The Great Resignation: Retaining Employees in a Seller’s Market

Retaining Employees

Have you seen the real estate market lately? Homes are selling at a premium, sometimes with multiple offers above the asking price. To call it a seller’s market would be a huge understatement. In fact, sellers are able to dictate most any terms, up to and including taking their appliances with them since appliances are still hard to get.

Another unprecedented seller’s market is staffing. If you’ve tried to fill vacant positions recently you will find the sellers in this case are your employees and everyone else’s. Just as in the housing market, demand for quality personnel is far outstripping supply and many valued team members are heading for presumably greener pastures as employers rapidly revisit their strategies on retaining employees to avoid mass exodus.

Microsoft’s Work Trend Index report that surveyed 31,000 workers around the globe. The study found that 41% of the global workforce are considering handing their resignation. 54% surveyed stated that they are overworked, and 39% are exhausted. These results speak to a significant percentage of the global workforce, employers must take notice and start opening up the conversation to retain top talent.

The term currently making the rounds is “The Great Resignation,” and while that may be overstating the case just a bit, there’s no doubt that workers are on the move. There’s currently a huge flurry of activity in recruiting as organizations struggle to find and retain top talent.

Why Employees are Leaving

What’s driving the migration? A number of factors, notes Lauren Elphick Kistner, Think’s Director of Strategic Hiring, but most are a direct result of the pandemic.

It wasn’t long ago, of course, that the combination of massive economic uncertainty and a sudden shift to a work-from-home (WFH) environment put a huge chill on the employment market. Jobs were lost and recruiters weren’t recruiting.

Now, as the economy recovers, more and more organizations are coming back from all that pivoting that kept them in survival mode last year. They’re growing again, and they need more good people in all those seats. Employees have choices, and that’s a truth at all levels from the front lines to upper management.

Further, Lauren notes, “The world around us changed.” And it especially changed for WFH employees who realized it’s no longer necessary to spend two hours per day trapped in a vehicle in order to do their jobs effectively. They have experienced a greater degree of personal freedom, and they’d like to keep it.

Reflecting on the trends she sees in her work for Think, Lauren says: “The companies having the most difficulty recruiting and retaining talent are the ones who are sort of stuck in the past.” This includes not only the firms insisting on a full return to the physical workplace, but those who haven’t crafted – or at least haven’t shared with their staffs – a long-term plan for work arrangements. Organizations committing to a permanent arrangement that allows some flexibility for their team members are simply more attractive to candidates and employees alike.

Your company undoubtedly wants to grow, and growth requires a solid foundation. That foundation is your key team members, and if you’re always plugging holes and playing musical chairs, growth will not be possible.

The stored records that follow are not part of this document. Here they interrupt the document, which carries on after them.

-- ==== Sys2Proof/Machine/Sorus.lean ====
section
/-! DEFINITION. SPORE and SORW, seals, gap recovery and the start of the log (R243 to R249). -/

namespace Sys2Proof.Machine

/-- The check of owner and EN that SPORE and SORW make (R248, R249). -/
def sorusMine (s : State) : Bool := sorEn s && s.here.part == sorOwner s

def sorusTrap (s : State) (i : Instr) : Res := .trap .privileged (headPc s i).toNat 0 s

/-- The membership of a step, open or about to open (R243). -/
def memOf (s : State) (n : Nat) : BitVec 512 :=
  match s.sorus.step? n with
  | some t => t.mem
  | none => s.sorus.memFor n

/-- A window of the sorus without room for one more flit, or nothing where a record may go at once (R99, R242; log 12). -/
def sorusFull (s : State) : Option Nat :=
  match s.sorus.sends.find? (fun x => !x.waiting.isEmpty) with
  | some x => x.waiting.head?
  | none => (sorusWins s).find? (fun w => !txRoom s w)

/-- The undeparted flits among those given. -/
def undeparted (s : State) (fs : List Nat) : Bool := s.flits.any (fun f => fs.contains f.id && !f.departed)

/-- The image as SPORE sends it (R248). -/
def sporeImage (s : State) (img : Nat) : BitVec 256 :=
  sealRec (img % 2 ^ 96 + s.modNum * 2 ^ 96 + bits img 112 112 * 2 ^ 112)

/-- The image is sent, or its window is waited for. -/
def sendSpore (s : State) (n : Nat) (img sd : Nat) : Res :=
  let off := slotOff n s.modNum
  match sorusFull s with
  | some w => .wait 5 (.spore []) ((s.txWin w).lbase + off) 0 s
  | none =>
    let s1 := agentSend { s with sorus := { s.sorus with spored := s.sorus.spored ++ [n] } } off (sporeImage s img)
    let fs := (upTo (s1.nextFlit - s.nextFlit) (fun i => s.nextFlit + i))
    if undeparted s1 fs then .wait 7 (.spore fs) sd 0 s1 else .ok (s1.setReg sd 0)

def sporeBody (i : Instr) (o : COp) (s : State) : Res :=
  let sd := o.sd.toNat
  match curOp s with
  | .spore (f :: fs) => if undeparted s (f :: fs) then .wait 7 (.spore (f :: fs)) sd 0 s else .ok (s.setReg sd 0)
  | _ =>
    if !sorusMine s then sorusTrap s i
    else
      match readTask s Ranges.ownHbm 32 1 (opAddr s o) with
      | .error e => e.res
      | .ok x =>
        let s := x.1
        let img := leNat x.2
        let n := bits img 64 32
        if bits img 120 8 != 0 then fieldTrap s i
        else if !s.sorus.openable n then .ok (s.setReg sd 1)
        else if !(memOf s n).getLsbD s.modNum then .ok (s.setReg sd 2)
        else if s.sorus.spored.contains n then .ok (s.setReg sd 3)
        else sendSpore s n img sd

def execSpore (y : Syn) (o : COp) (s : State) : Host.Outcome State Fault Refusal := run (.spore y o) y 1 (sporeBody (.spore y o) o) s

/-- N | A << 16 of a complete step (R249). -/
def sorwCounts (s : State) (t : SorStep) : Word :=
  let ms := members t.mem
  let a := (ms.filter (isAbsent s t.step)).length
  BitVec.ofNat 64 (ms.length - a + 65536 * a)

def sorwBody (i : Instr) (o : COp) (s : State) : Res :=
  let n := (opVal s o).toNat % 2 ^ 32
  let sd := o.sd.toNat
  let x := s.sorus
  if !sorusMine s then sorusTrap s i
  else if x.lastPlus1 + 64 ≤ n then .ok (s.setReg sd (BitVec.ofNat 64 (2 ^ 62)))
  else if x.gone n then .ok (s.setReg sd (BitVec.ofNat 64 (2 ^ 63)))
  else
    let s := if (x.step? n).isSome then s else reviewAll (openStep s n)
    match s.sorus.step? n with
    | none => .wait 4 .none n 0 s
    | some t =>
      if t.complete then
        let last := if x.lastPlus1 ≤ n then BitVec.ofNat 32 n else x.last
        .ok ({ s with sorus := { s.sorus with last := last } }.setReg sd (sorwCounts s t))
      else .wait 4 .none n 0 s

def execSorw (y : Syn) (o : COp) (s : State) : Host.Outcome State Fault Refusal := run (.sorw y o) y 1 (sorwBody (.sorw y o) o) s

/-! ### Arrival (R245) -/

/-- A record for the ring: from the flit of a module, or, with no module number, written by Milnos or the host through the
agent. -/
def execSorusRecordArrival (off : Nat) (record : BitVec 256) (sender : Nat) (s : State) : Host.Outcome State Fault Refusal :=
  event s true
    (.next (if sender < 512 then sayAck (ringArrive s off record (some sender)) sender true else ringArrive s off record none))

/-! ### Gap recovery (R246, R247) -/

/-- The members of a step that hold no record here. -/
def missing (s : State) (t : SorStep) : List Nat := (members t.mem).filter (fun m => ringRec s (slotOff t.step m) == 0)

/-- A module is dead for the sorus window that reaches it (R231). -/
def sorusDead (s : State) (m : Nat) : Bool :=
  (sorusWins s).any (fun w => match (s.txWin w).members.idxOf? m with | some i => (s.txWin w).dead.getLsbD i | none => false)

/-- The live members in the order in which they are asked: ascending, after the own number, wrapping. -/
def askOrder (s : State) (t : SorStep) : List Nat :=
  let ms := (members t.mem).filter (fun m => m != s.modNum && !sorusDead s m)
  ms.filter (· > s.modNum) ++ ms.filter (· < s.modNum)

/-- The request of 128 bytes. -/
def gapRequest (s : State) (t : SorStep) : BitVec 1024 :=
  BitVec.ofNat 1024 (t.step + 2 ^ 32 * s.modNum + 2 ^ 512 * ((missing s t).map (fun m => 2 ^ m)).sum)

/-- The sorus recovery of the owner is host-assisted (R243, R354). -/
def hostRecovers (s : State) : Bool := ((s.part (sorOwner s)).csrVal 0x108).getLsbD 2

/-- A request or a reply waits to depart, and then for its acknowledgement (R247). Its number counts with the flits. -/
def gapPost (s : State) (step dst : Nat) (m : GapMsg) : State :=
  let x : GapSend := { id := s.nextFlit, dst := dst, step := step, gone := false, gt := s.gt, late := 0, msg := m }
  { s with nextFlit := s.nextFlit + 1, sorus := { s.sorus with gapSent := s.sorus.gapSent ++ [x] } }

/-- The ports by which a message of gap recovery may leave: those of its route with a slot of the slot set of the sorus windows, where the wheel of
the fabric interface lets the owner inject (R247, R320). -/
def gapPorts (s : State) (x : GapSend) : List Nat :=
  match sorusWins s with
  | w :: _ => if x.gone || !wheelOpen s 32 (sorOwner s) then [] else (exitPorts s (s.txWin w).slotset x.dst).filter (portReady s)
  | [] => []

/-- It departs. -/
def turnGap (id port : Nat) (s : State) : Host.Outcome State Fault Refusal :=
  match s.sorus.gapSent.find? (fun x => x.id == id) with
  | none => .next s
  | some x =>
    event s ((gapPorts s x).contains port)
      (let s := (serveWheel s 32 (sorOwner s)).say (match x.msg with | .ask q => .gapAsk port x.dst q | .answer r => .gapAnswer port x.dst r)
       .next { s with sorus := { s.sorus with gapSent := s.sorus.gapSent.map (fun y => if y.id = id then { y with gone := true, gt := s.gt } else y) } })

/-- The next live member is asked, or, in host-assisted mode, Milnos or the host, which stands for all of them; also where the step lacks its seal
alone, since recovery goes on while it is not complete (R246). -/
def askNext (s : State) (t : SorStep) : State :=
  let todo := (askOrder s t).filter (fun m => !t.asked.contains m)
  let put (s : State) (asked : List Nat) : State :=
    { s with sorus := s.sorus.mapStep t.step (fun t => { t with asked := asked, recovering := true, recoverGt := s.gt }) }
  if hostRecovers s then (if t.recovering then put s t.asked else (put s (askOrder s t)).say (.hostRelay (gapRequest s t)))
  else
    match todo with
    | m :: _ => gapPost (put s (t.asked ++ [m])) t.step m (.ask (gapRequest s t))
    | [] => put s t.asked

/-- Gap recovery begins DL after the step opened, and goes on every DL (R246). -/
def execSorusStepDeadline (step : Nat) (s : State) : Host.Outcome State Fault Refusal :=
  match s.sorus.step? step with
  | none => .next s
  | some t =>
    let since := if t.recovering then t.recoverGt else t.openGt
    event s (sorEn s && !t.complete && since + s.sorus.dl.toNat ≤ s.gt) (.next (askNext s t))

/-- The origin may be declared ABSENT (R246 step 3). -/
def mayDeclare (s : State) (t : SorStep) (m : Nat) : Bool :=
  sorusDead s m || (t.recovering && t.recoverGt + s.sorus.dl.toNat ≤ s.gt && (askOrder s t).all (fun k => t.asked.contains k))

/-- The sealer seals its step (R246): the ABSENT spores, then the seal (R245). -/
def sealStep (s : State) (t : SorStep) : State :=
  let ms := missing s t
  let s := { s with sorus := s.sorus.mapStep t.step (fun t => { t with sealSent := true }) }
  let s := ms.foldl (fun s m => agentSend s (slotOff t.step m) (absentRec t.step m s.modNum)) s
  agentSend s (sealOff t.step) (sealOf t.step s.modNum ms.length)

def execSorusSeal (step : Nat) (s : State) : Host.Outcome State Fault Refusal :=
  match s.sorus.step? step with
  | none => .next s
  | some t =>
    let ms := missing s t
    event s (sorEn s && findSealer s t == some s.modNum && !t.sealSent
        && (ms.isEmpty || (t.openGt + s.sorus.dl.toNat ≤ s.gt && ms.all (mayDeclare s t))))
      (.next (sealStep s t))

/-- The replies to a request (R247). -/
def gapReply (s : State) (step origin flags : Nat) (r : BitVec 256) : BitVec 512 :=
  BitVec.ofNat 512 (r.toNat + 2 ^ 256 * step + 2 ^ 288 * origin + 2 ^ 304 * s.modNum + 2 ^ 320 * flags)

def serveGap (s : State) (req : BitVec 1024) : State :=
  let n := bits req.toNat 0 32
  let dst := bits req.toNat 32 16
  let answer (s : State) (r : BitVec 512) : State := gapPost s n dst (.answer r)
  if s.sorus.gone n then answer s (gapReply s n 0 3 0)
  else
    let have1 := (members (req.extractLsb' 512 512)).filter (fun o => (s.sorus.step? n).isSome && ringRec s (slotOff n o) != 0)
    if have1.isEmpty then answer s (gapReply s n 0 2 0)
    else have1.zipIdx.foldl (fun s x =>
      answer s (gapReply s n x.1 (if x.2 + 1 = have1.length then 2 else 0) (ringRec s (slotOff n x.1)))) s

/-- The request window, where it is mapped. -/
def reqWin (s : State) : Option RxWin :=
  let r := s.rxWin (bits s.sorus.cfg.toNat 20 10)
  if r.state = 1 && r.size = 65536 && r.part == sorOwner s then some r else none

/-- A request lands in its requester's place as one write, is acknowledged, and is served; one that finds REQWIN not mapped is refused (R222, R247). -/
def execGapRequestArrival (req : BitVec 1024) (s : State) : Host.Outcome State Fault Refusal :=
  let m := bits req.toNat 32 16
  match reqWin s with
  | none => event s (m < 512) (.next (sayAck s m false))
  | some r => event s (sorEn s && m < 512) (.next (serveGap (sayAck (performAt s (rxPlace r (128 * m) 0) (leBytes 128 req.toNat)) m true) req))

/-- What a reply does: its record passes R245; a member that no longer retains the step is passed over. -/
def takeGapReply (s : State) (rep : BitVec 512) : State :=
  let n := bits rep.toNat 256 32
  let o := bits rep.toNat 288 16
  let r : BitVec 256 := rep.extractLsb' 0 256
  if rep.getLsbD 320 then
    match s.sorus.step? n with
    | none => s
    | some t =>
      let s := { s with sorus := s.sorus.mapStep n (fun t => { t with notRet := true }) }
      if t.complete || !t.recovering then s else askNext s { t with notRet := true }
  else if r = 0 || 512 ≤ o then s
  else ringArrive s (slotOff n o) r none

/-- A reply arrives, and is acknowledged to its responder. -/
def execGapReplyArrival (rep : BitVec 512) (s : State) : Host.Outcome State Fault Refusal :=
  event s true (.next (sayAck (takeGapReply s rep) (bits rep.toNat 304 16 % 512) true))

/-- The number of DL boundaries of a step that a moment has passed: they follow its opening at every DL (R246). -/
def gapBoundary (s : State) (step gt : Nat) : Nat :=
  match s.sorus.step? step with
  | some t => (gt - t.openGt) / max 1 s.sorus.dl.toNat
  | none => gt / max 1 s.sorus.dl.toNat

/-- What timed out is sent again at a DL boundary (R247). -/
def execGapRetransmit (step : Nat) (s : State) : Host.Outcome State Fault Refusal :=
  let due (x : GapSend) : Bool := x.step == step && x.late != 0 && gapBoundary s step (x.late - 1) < gapBoundary s step s.gt
  let again := s.sorus.gapSent.filter due
  event s (sorEn s && !again.isEmpty)
    (.next (again.foldl (fun s x => gapPost s x.step x.dst x.msg)
      { s with sorus := { s.sorus with gapSent := s.sorus.gapSent.filter (fun x => !due x) } }))

/-- SORW's bound: GAP after the recovery began (R249). -/
def gapOver (s : State) (t : SorStep) : Bool := t.openGt + s.sorus.dl.toNat + s.sorus.gap.toNat ≤ s.gt

/-- The SORW that waits on C of a core faults SORUS_GAP. -/
def execSorusGapBound (core : Nat) (s : State) : Host.Outcome State Fault Refusal :=
  match onTurn s core .c with
  | none => .next s
  | some t =>
    match t.me.wait with
    | none => .next s
    | some w =>
      match t.sorus.step? w.addr with
      | none => .next s
      | some x =>
        event s (w.kind == 4 && !x.complete && gapOver s x)
          (trapUndone t t.me.pc .sorusGap w.addr (if x.notRet then flagNotRet else 0))

/-- Writing SORFIRST clears the ring and sets LAST (R244). -/
def sorfirst (s : State) (v : BitVec 32) : State :=
  let s := { s with sorus := { s.sorus with first := v, last := v - 1, steps := [], spored := [] } }
  match ringBase s with
  | none => s
  | some b => clearHbm s b 0x4020000

def execSorfirstWrite (v : BitVec 64) (s : State) : Host.Outcome State Fault Refusal :=
  event s true (.next (sorfirst s (v.setWidth 32)))

end Sys2Proof.Machine
end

How Not to Retain an Employee

It’s always been much less costly to retain a team member than to recruit, hire and onboard a new one, and that’s more true than ever in the current environment. Worse, one or two key people heading for new opportunities often has the effect of spooking the herd, so to speak. Once the wildfire of a group exodus starts, it’s very hard to stop.

So the focus should be on retention, and here we’ll start with what not to do: in a word, micromanage.

Being a ‘hands on’ manager has a nice, roll-up-your-sleeves ring to it, but employees simply do not want to be baby-sat, whether in person or via endless Zoom check-ins. They’ve endured the massive uncertainty of the past 18 months and in many cases have been juggling work with child care and home-schooling. In short, they’re very low on patience, and a great way to exhaust what little remains is to constantly check up on them. Sometimes we just need to be reminded that we’ve hired good people who can be trusted to do their jobs without someone looking over their shoulders.

Best Practices for Retaining Team Members

Lauren points out that avoiding micromanagement does not mean ignoring your employees completely. Among the best things you can do to keep your finger on the pulse of employee engagement is simply to ask for their input on a regular basis.

Not sure about the best solution for a return to the office? Ask your team what they’d like to see happen. Even if you think they’re completely happy, give them a voice in what’s happening. The very act of being asked will make them feel more valuable.

Two important caveats here, though: In the interest of getting the most honest feedback, these interviews should be done by someone other than their direct manager. Someone in HR or even an outside consultant will be more likely to get the unvarnished truth as seen by your team members.

And once you have that feedback, you must act on it. Lauren notes that this is where the process breaks down for many organizations. If employees are asked for their feedback but never have the sense that anything has changed as a result, what was intended to boost engagement might fuel resentment instead.

Remember, even those happy employees you see outside your office window – or on your Zoom or Teams calls – have other voices in their ears, and those voices belong to recruiters. Give them a voice and act on their input … in other words, don’t wait for the exit interview to find out what’s wrong.